◆ THE PROBLEM ◆
What lines of the material below hold the string "Decisions"? Copy them out.

*** Opening of INFORMATION GIVEN ***

/-! ### Wire commands -/

/-- 41_panel_wire_commands.md R141 to R154 (without RAMWR): each command row sends its one frame. -/
def Obligations.WireCommandsSendTheirFrame : Prop :=
  ∀ s : State, Ready s → answerAt s 0 = .ok →
    (∀ m, exec (.madctl m) s = .next { sentCommand s.cfg.opMadctl [m] s with result := some .done }) ∧
      (∀ x0 x1, exec (.caset x0 x1) s =
        .next { sentCommand s.cfg.opCaset (coord4 s.cfg x0 x1) s with result := some .done }) ∧
      (∀ y0 y1, exec (.raset y0 y1) s =
        .next { sentCommand s.cfg.opRaset (coord4 s.cfg y0 y1) s with result := some .done }) ∧
      (∀ code, exec (.colmod code) s = .next { sentCommand s.cfg.opColmod [code] s with result := some .done }) ∧
      exec .slpin s = .next { sentCommand s.cfg.opSlpin [] s with result := some .done } ∧
      exec .slpout s = .next { sentCommand s.cfg.opSlpout [] s with result := some .done } ∧
      exec .dispon s = .next { sentCommand s.cfg.opDispon [] s with result := some .done } ∧
      exec .dispoff s = .next { sentCommand s.cfg.opDispoff [] s with result := some .done } ∧
      exec .invon s = .next { sentCommand s.cfg.opInvon [] s with result := some .done } ∧
      exec .invoff s = .next { sentCommand s.cfg.opInvoff [] s with result := some .done } ∧
      (∀ v, exec (.wrdisbv v) s = .next { sentCommand s.cfg.opWrdisbv [v] s with result := some .done }) ∧
      (∀ tfa vsa bfa, exec (.vscrdef tfa vsa bfa) s =
        .next { sentCommand s.cfg.opVscrdef [hi tfa, lo tfa, hi vsa, lo vsa, hi bfa, lo bfa] s with
                result := some .done }) ∧
      (∀ off, exec (.vscsad off) s =
        .next { sentCommand s.cfg.opVscsad [hi off, lo off] s with result := some .done })

/-! ### Panel protocol -/

/-- 42_panel_protocol_ops.md R160: SET_ROTATION sends `(madctl & 0x1F) | e.madctl` and then commits it with the entry's
size and gaps. Decision of the spec: D16. -/
def Obligations.SetRotationSendsThenCommits : Prop :=
  ∀ (s : State) (i : BitVec 2) (e : RotEntry) (m : Byte), Ready s →
    [s.rt.e0, s.rt.e1, s.rt.e2, s.rt.e3][i.toNat]? = some e →
    m = (s.madctl &&& 0x1F) ||| e.madctl →
    (answerAt s 0 = .ok →
      exec (.setRotation i) s =
        .next
          { sentCommand s.cfg.opMadctl [m] s with
            madctl := m, rotation := i, width := e.width, height := e.height
            xGap := e.colstart, yGap := e.rowstart, result := some .done }) ∧
      ∀ st, answerAt s 0 = .fail st →
        exec (.setRotation i) s = .next { failedCommand s.cfg.opMadctl [m] s with result := some (.ioError st) }

/-- 42_panel_protocol_ops.md R161: SET_ROTATION_TABLE replaces the table and selects from the new one; a failed
transmission keeps the old table. Decision of the spec: D45. -/
def Obligations.SetRotationTableReplacesOrKeeps : Prop :=
  ∀ (s : State) (i : BitVec 2) (t : RotTable) (e : RotEntry) (m : Byte), Ready s →
    [t.e0, t.e1, t.e2, t.e3][i.toNat]? = some e →
    m = (s.madctl &&& 0x1F) ||| e.madctl →
    (answerAt s 0 = .ok →
      exec (.setRotationTable i t) s =
        .next
          { sentCommand s.cfg.opMadctl [m] s with
            rt := t, madctl := m, rotation := i, width := e.width, height := e.height
            xGap := e.colstart, yGap := e.rowstart, result := some .done }) ∧
      ∀ st, answerAt s 0 = .fail st →
        exec (.setRotationTable i t) s =
          .next { failedCommand s.cfg.opMadctl [m] s with result := some (.ioError st) }

/-- 42_panel_protocol_ops.md R162: a window inside the panel is sent as CASET then RASET and recorded; any other is
dropped with no event and no state change; a failed CASET leaves `win`, a failed RASET clears it. Decisions of the
spec: D4, D17. -/
def Obligations.SetWindowSendsOrDrops : Prop :=
  ∀ (s : State) (x0 y0 x1 y1 : Half), Ready s →
    (x0.toNat ≤ x1.toNat ∧ x1.toNat < s.width.toNat ∧ y0.toNat ≤ y1.toNat ∧ y1.toNat < s.height.toNat →
      (BusOk s 2 →
        exec (.setWindow x0 y0 x1 y1) s =
          .next
            { sentCommand s.cfg.opRaset (coord4 s.cfg y0 y1) (sentCommand s.cfg.opCaset (coord4 s.cfg x0 x1) s) with
              win := some ⟨x0, y0, x1, y1⟩, result := some .done }) ∧
        (∀ st, answerAt s 0 = .fail st →
          exec (.setWindow x0 y0 x1 y1) s =
            .next { failedCommand s.cfg.opCaset (coord4 s.cfg x0 x1) s with result := some (.ioError st) }) ∧
        ∀ st, answerAt s 0 = .ok → answerAt s 1 = .fail st →
          exec (.setWindow x0 y0 x1 y1) s =
            .next
              { failedCommand s.cfg.opRaset (coord4 s.cfg y0 y1)
                  (sentCommand s.cfg.opCaset (coord4 s.cfg x0 x1) s) with
                win := none, result := some (.ioError st) }) ∧
      (¬ (x0.toNat ≤ x1.toNat ∧ x1.toNat < s.width.toNat ∧ y0.toNat ≤ y1.toNat ∧ y1.toNat < s.height.toNat) →
        exec (.setWindow x0 y0 x1 y1) s = .next { s with result := some .dropped })

/-- 42_panel_protocol_ops.md R163: SET_PIXEL_FORMAT sends the format code and commits it; another depth is a value
error before anything is sent. Decisions of the spec: D16, D35. -/
def Obligations.SetPixelFormatSendsThenCommits : Prop :=
  ∀ s : State, Ready s →
    (∀ b d code, (b, d, code) ∈ [((16 : Int), Depth.bpp16, (0x75 : Byte)), (18, .bpp18, 0x76), (24, .bpp24, 0x77)] →
      (answerAt s 0 = .ok →
        exec (.setPixelFormat b) s =
          .next { sentCommand s.cfg.opColmod [code] s with bpp := d, colmod := code, result := some .done }) ∧
        ∀ st, answerAt s 0 = .fail st →
          exec (.setPixelFormat b) s =
            .next { failedCommand s.cfg.opColmod [code] s with result := some (.ioError st) }) ∧
      ∀ b : Int, b ≠ 16 → b ≠ 18 → b ≠ 24 →
        exec (.setPixelFormat b) s = .next { s with result := some (.valueError .unsupportedBitDepth) }

/-- 42_panel_protocol_ops.md R164: SET_COLOR_SPACE rewrites the BGR bit, sends MADCTL and commits; another integer is a
value error. Which integers stand for RGB and BGR is the model's choice (log entry 10). Decisions of the spec: D12,
D36. -/
def Obligations.SetColorSpaceSendsThenCommits : Prop :=
  ∀ s : State, Ready s → s.cfg.codeRgb ≠ s.cfg.codeBgr →
    (answerAt s 0 = .ok →
      exec (.setColorSpace s.cfg.codeRgb) s =
        .next
          { sentCommand s.cfg.opMadctl [s.madctl &&& ~~~s.cfg.madctlBgr] s with
            madctl := s.madctl &&& ~~~s.cfg.madctlBgr, colorSpace := .rgb, result := some .done }) ∧
      (answerAt s 0 = .ok →
        exec (.setColorSpace s.cfg.codeBgr) s =
          .next
            { sentCommand s.cfg.opMadctl [s.madctl ||| s.cfg.madctlBgr] s with
              madctl := s.madctl ||| s.cfg.madctlBgr, colorSpace := .bgr, result := some .done }) ∧
      ∀ k, k ≠ s.cfg.codeRgb → k ≠ s.cfg.codeBgr →
        exec (.setColorSpace k) s = .next { s with result := some (.valueError .unsupportedColorSpace) }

*** Close of INFORMATION GIVEN ***

◆ ANSWER SPACE ◆
dropped with no event and no state change; a failed CASET leaves `win`, a failed RASET clears it. Decisions of the
error before anything is sent. Decisions of the spec: D16, D35. -/
value error. Which integers stand for RGB and BGR is the model's choice (log entry 10). Decisions of the spec: D12,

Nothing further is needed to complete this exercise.